The Breeder Bombs
- Cover
- Publishers: TSR
- Systems: Marvel Super Heroes

= The Breeder Bombs =

Role-playing game adventure

The Breeder Bombs is a role-playing game adventure published by TSR in 1984 for the Marvel Super Heroes role-playing game.

==Plot summary==
The Breeder Bombs is an adventure scenario in which the X-Men must stop Magneto by finding and deactivating his four dirty radioactive bombs. Magneto is assisted by other super-villains who attack the X-Men at locations in the United States, USSR, Australia, and Chile. The players use the X-Men members as player characters, who are attacked in their headquarters. The adventure unfolds over seven chapters in which the characters search for the "breeder" bombs which have been designed to increase worldwide radiation levels and therefore result in millions of new mutations.

==Publication history==
MH1 The Breeder Bombs was written by Jeff Grubb, and was published by TSR, Inc., in 1984 as a 16-page book, a large color map, and an outer folder. This scenario has 16 pages, and is packed with a cover folder containing character details and a double-sided 22"x17" map.

==Reception==
Craig Sheeley reviewed the adventure in Space Gamer #70. Sheeley felt that "Breeder Bombs should please any X-Men fan: it features plenty of slugfests, lots of chances to display the X-Men's prowess, and a lineup of some major Marvel villains, including the justly-feared Sentinel robots." He called the maps "well-made" and noted that the Danger Room level of the X-Mansion was "a welcome addition to the amp in the original game". He commented that "TSR made one major mistake with the adventure: They forgot to include counters for the X-Men and their foes in the game set. The counters are a must for the map movement and add greatly to the game, and the only counter available is the Wolverine counter from the basic game." Seeley concluded his review by saying, "Breeder Bombs is a pretty expensive adventure to come without counters, and kind of simple at that: the characters are more led around by their noses than by any merit of their own. Still, if what you want is plenty of combat, Breeder Bombs is your baby."

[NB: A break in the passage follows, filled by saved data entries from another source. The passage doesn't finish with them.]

-- ==== Sys2Proof/Syntax.lean ====
section
/-! DEFINITION. The commands of the block: one constructor of `Instr` for each row of spec/opcode_table.json (R118). -/

namespace Sys2Proof

/-- The three fields a block can hold, conventionally R, G and B (R3). -/
inductive Chan where
  | c0 | c1 | c2
  deriving DecidableEq, Repr

/-- The CH field of a command word (R110, R112): a channel number, or `0b11`, which is ALL in the class `one-or-all` and an
error in the class `one`. -/
inductive ChSel where
  | ch (c : Chan)
  | all
  deriving DecidableEq, Repr

/-- The parameter mask M of SETP and SETP_SPREAD (R115): which fields of the partial record are present. -/
structure ParamMask where
  r : Bool
  mu : Bool
  sigma : Bool
  dt : Bool
  kmu : Bool
  ksigma : Bool
  deriving DecidableEq, Repr

/-- Where PLACE takes its pattern (R116): SRC = 0 the PATTERN region, SRC = 1 the active field of channel ARG3. -/
inductive PatternSource where
  | pattern
  | field
  deriving DecidableEq, Repr

/-- A command (R22: the block's "instruction"), one constructor for each row of the opcode map R118. -/
inductive Instr where
  | nop
  | init
  | importCfg
  | setp (ch : ChSel) (mask : ParamMask)
  | setpSpread (mask : ParamMask)
  | buildKernel (ch : ChSel)
  | buildGrowth (ch : ChSel)
  | step
  | run
  | loadf (ch : ChSel)
  | fftFwd
  | fftInv
  | cmul (ch : ChSel)
  | growth (ch : ChSel)
  | swap (ch : ChSel)
  | stats (inc : Bool)
  | clear (ch : ChSel)
  | randomize (ch : ChSel)
  | place (ch : ChSel) (src : PatternSource)
  | circle (ch : ChSel)
  | setv (ch : ChSel)
  | getv (ch : ChSel)
  | geval (ch : ChSel)
  | lookup (ch : ChSel)
  deriving DecidableEq, Repr

end Sys2Proof
end

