-- ==== Sys2Proof/Machine/Ops.lean ====
section
/-! DEFINITION. The shared operations: local arrays over memory (R85, R86), values that become unspecified (R242, R361),
ending a command with its code (R329, R330: this block's whole exception entry, with no trap and no return from one, R332,
R333), and reset (R360). -/

namespace Sys2Proof.Machine

/-- The local arrays (R85, R59): those the windows show, and of each field the bank that its window does not show. -/
inductive Arr where
  | field (c : Chan) (bank : Bool)
  | kernel (c : Chan)
  | ktfRe (c : Chan)
  | ktfIm (c : Chan)
  | sre
  | sim
  | gtab (c : Chan)
  | twCos
  | twSin
  | bitrev
  | pattern
  | stage (c : Chan)
  deriving DecidableEq, Repr

/-- The region of an array (R85). Bank 1 of a field lies 256 regions up, beyond the host's 36 address bits (assumption
18). -/
def Arr.region : Arr → Nat
  | .field c bank => 0x01 + c.index + (if bank then 0x100 else 0)
  | .kernel c => 0x04 + c.index
  | .ktfRe c => 0x07 + c.index
  | .ktfIm c => 0x0A + c.index
  | .sre => 0x0D
  | .sim => 0x0E
  | .gtab c => 0x0F + c.index
  | .twCos => 0x12
  | .twSin => 0x13
  | .bitrev => 0x14
  | .pattern => 0x15
  | .stage c => 0x16 + c.index

/-- The address of byte 0 of an array: regions are 2^28 bytes apart (R83). -/
def Arr.base (a : Arr) : Nat := a.region * 2 ^ 28

/-- The address of element `i` of an array (R85). -/
def Arr.addr (a : Arr) (i : Nat) : Nat := a.base + 8 * i

/-- Which count selects the free value of an unlisted byte: that of the scratch arrays, of the IMPORT_STAGE arrays, or of
the whole memory, by the byte's region. -/
def Epochs.at (e : Epochs) (addr : Nat) : Nat :=
  let r := addr / 2 ^ 28
  if r = 0x0D ∨ r = 0x0E then e.scratch
  else if 0x16 ≤ r ∧ r ≤ 0x18 then e.stage
  else e.power

/-- The byte at an address of local memory: the listed byte, or the free value of an unspecified one (assumption 3). -/
def State.readByte (s : State) (addr : Nat) : Byte :=
  match Memory.read s.mem addr with
  | some b => b
  | none => Config.unspecified (s.epochs.at addr) addr

/-- Element `i` of an array. -/
def State.readElem (s : State) (a : Arr) (i : Nat) : Word :=
  wordOfLanes (fun j => s.readByte (a.addr i + j))

/-- The first `n` elements of an array. -/
def State.readArray (s : State) (a : Arr) (n : Nat) : List Word :=
  (List.range n).map (fun i => s.readElem a i)

/-- Give element `i` of an array a value. -/
def State.writeElem (s : State) (a : Arr) (i : Nat) (w : Word) : State :=
  { s with mem := Memory.store s.mem (a.addr i) (wordBytes w) }

/-- Give an array its elements from element 0 up. -/
def State.writeArray (s : State) (a : Arr) (ws : List Word) : State :=
  { s with mem := Memory.store s.mem a.base (ws.flatMap wordBytes) }

/-- SRE and SIM become unspecified (R242): nothing is listed in them, and their free values are fresh. -/
def State.forgetScratch (s : State) : State :=
  { s with
    mem := Memory.forget s.mem (Arr.base .sre) (Arr.base .sim + 2 ^ 28)
    epochs := { s.epochs with scratch := s.epochs.scratch + 1 } }

/-- Every array but PATTERN is dropped, and the scratch and IMPORT_STAGE arrays are unspecified (R95, R242): what INIT does
to local memory before it writes the arrays it sizes. -/
def State.forgetSized (s : State) : State :=
  { s with
    mem := s.mem.filter (fun c => decide (Arr.base .pattern ≤ c.1) && decide (c.1 < Arr.base .pattern + 2 ^ 28))
    epochs := { s.epochs with scratch := s.epochs.scratch + 1, stage := s.epochs.stage + 1 } }

/-- Run a computation at the state's stream positions and move them on. -/
def State.drawing {α : Type} (s : State) (m : Num α) : α × State :=
  ((m.run s.draws).1, { s with draws := (m.run s.draws).2 })

/-- The active bank of a channel's field: the array its window shows (R59). -/
def State.activeField (s : State) (c : Chan) : Arr := .field c (s.bank.get c)

/-- The inactive bank of a channel's field (R59). -/
def State.inactiveField (s : State) (c : Chan) : Arr := .field c (!s.bank.get c)

/-- The complete event of a command (R89, R329, R330): with its effect and the code OK, or with an error's code and no
other effect. -/
def finish (s : State) (effect : Except Err State) : Host.Outcome State Fault Refusal :=
  match effect with
  | .ok t => .next (t.recordCompletion .ok)
  | .error e => .next (s.recordCompletion e)

/-- The READY check (R119), which every command but NOP and INIT passes through. -/
def whenReady (s : State) (body : Geometry → Except Err State) : Except Err State :=
  match s.engine with
  | none => .error .notReady
  | some g => body g

/-- A command of the class `none` in the Ready state. -/
def runCommandNone (s : State) (body : Geometry → Except Err State) : Host.Outcome State Fault Refusal :=
  finish s (whenReady s body)

/-- A command of the class `one`: READY, then the channel check (R119), then the command. -/
def runCommandOne (s : State) (sel : ChSel) (body : Geometry → Chan → Except Err State) :
    Host.Outcome State Fault Refusal :=
  finish s (whenReady s fun g =>
    match chanOfOne g sel with
    | .error e => .error e
    | .ok c => body g c)

/-- A command of the class `one-or-all`: READY, then the channel check (R119), then the command. -/
def runCommandMany (s : State) (sel : ChSel) (body : Geometry → List Chan → Except Err State) :
    Host.Outcome State Fault Refusal :=
  finish s (whenReady s fun g =>
    match chansOf g sel with
    | .error e => .error e
    | .ok cs => body g cs)

/-- Both resets (R360 to R362, R364): every register and memory of the block is as after reset; the instance constants
are kept, the RNG stream is not restarted, and what was in local memory is unspecified anew (assumptions 3 and 17). -/
def State.resetBlock (s : State) : State :=
  State.afterReset s.inst s.draws
    { scratch := s.epochs.scratch + 1, stage := s.epochs.stage + 1, power := s.epochs.power + 1 } s.schedule s.resp

end Sys2Proof.Machine
end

Marcus L. Rowland reviewed The Breeder Bombs for White Dwarf #62, rating it 7/10 overall. He stated: "There are several tricks and twists, which lead to an amusing and apocalyptic conclusion." Reviewing the adventures The Breeder Bombs, Time Trap, and Murderworld! together, Rowland declared that "All three adventures work reasonably well, but stress combat above role-play or campaign development. None give any opportunity for the characters to use their secret identities (an important feature of the game rules), all are extremely violent."

Larry DiTillio reviewed The Breeder Bombs for Different Worlds magazine and stated that "At its price The Breeder Bombs is a good buy and if you're into Marvel Super Heroes and like the X-Men (is there anyone who doesn't?) you should enjoy it."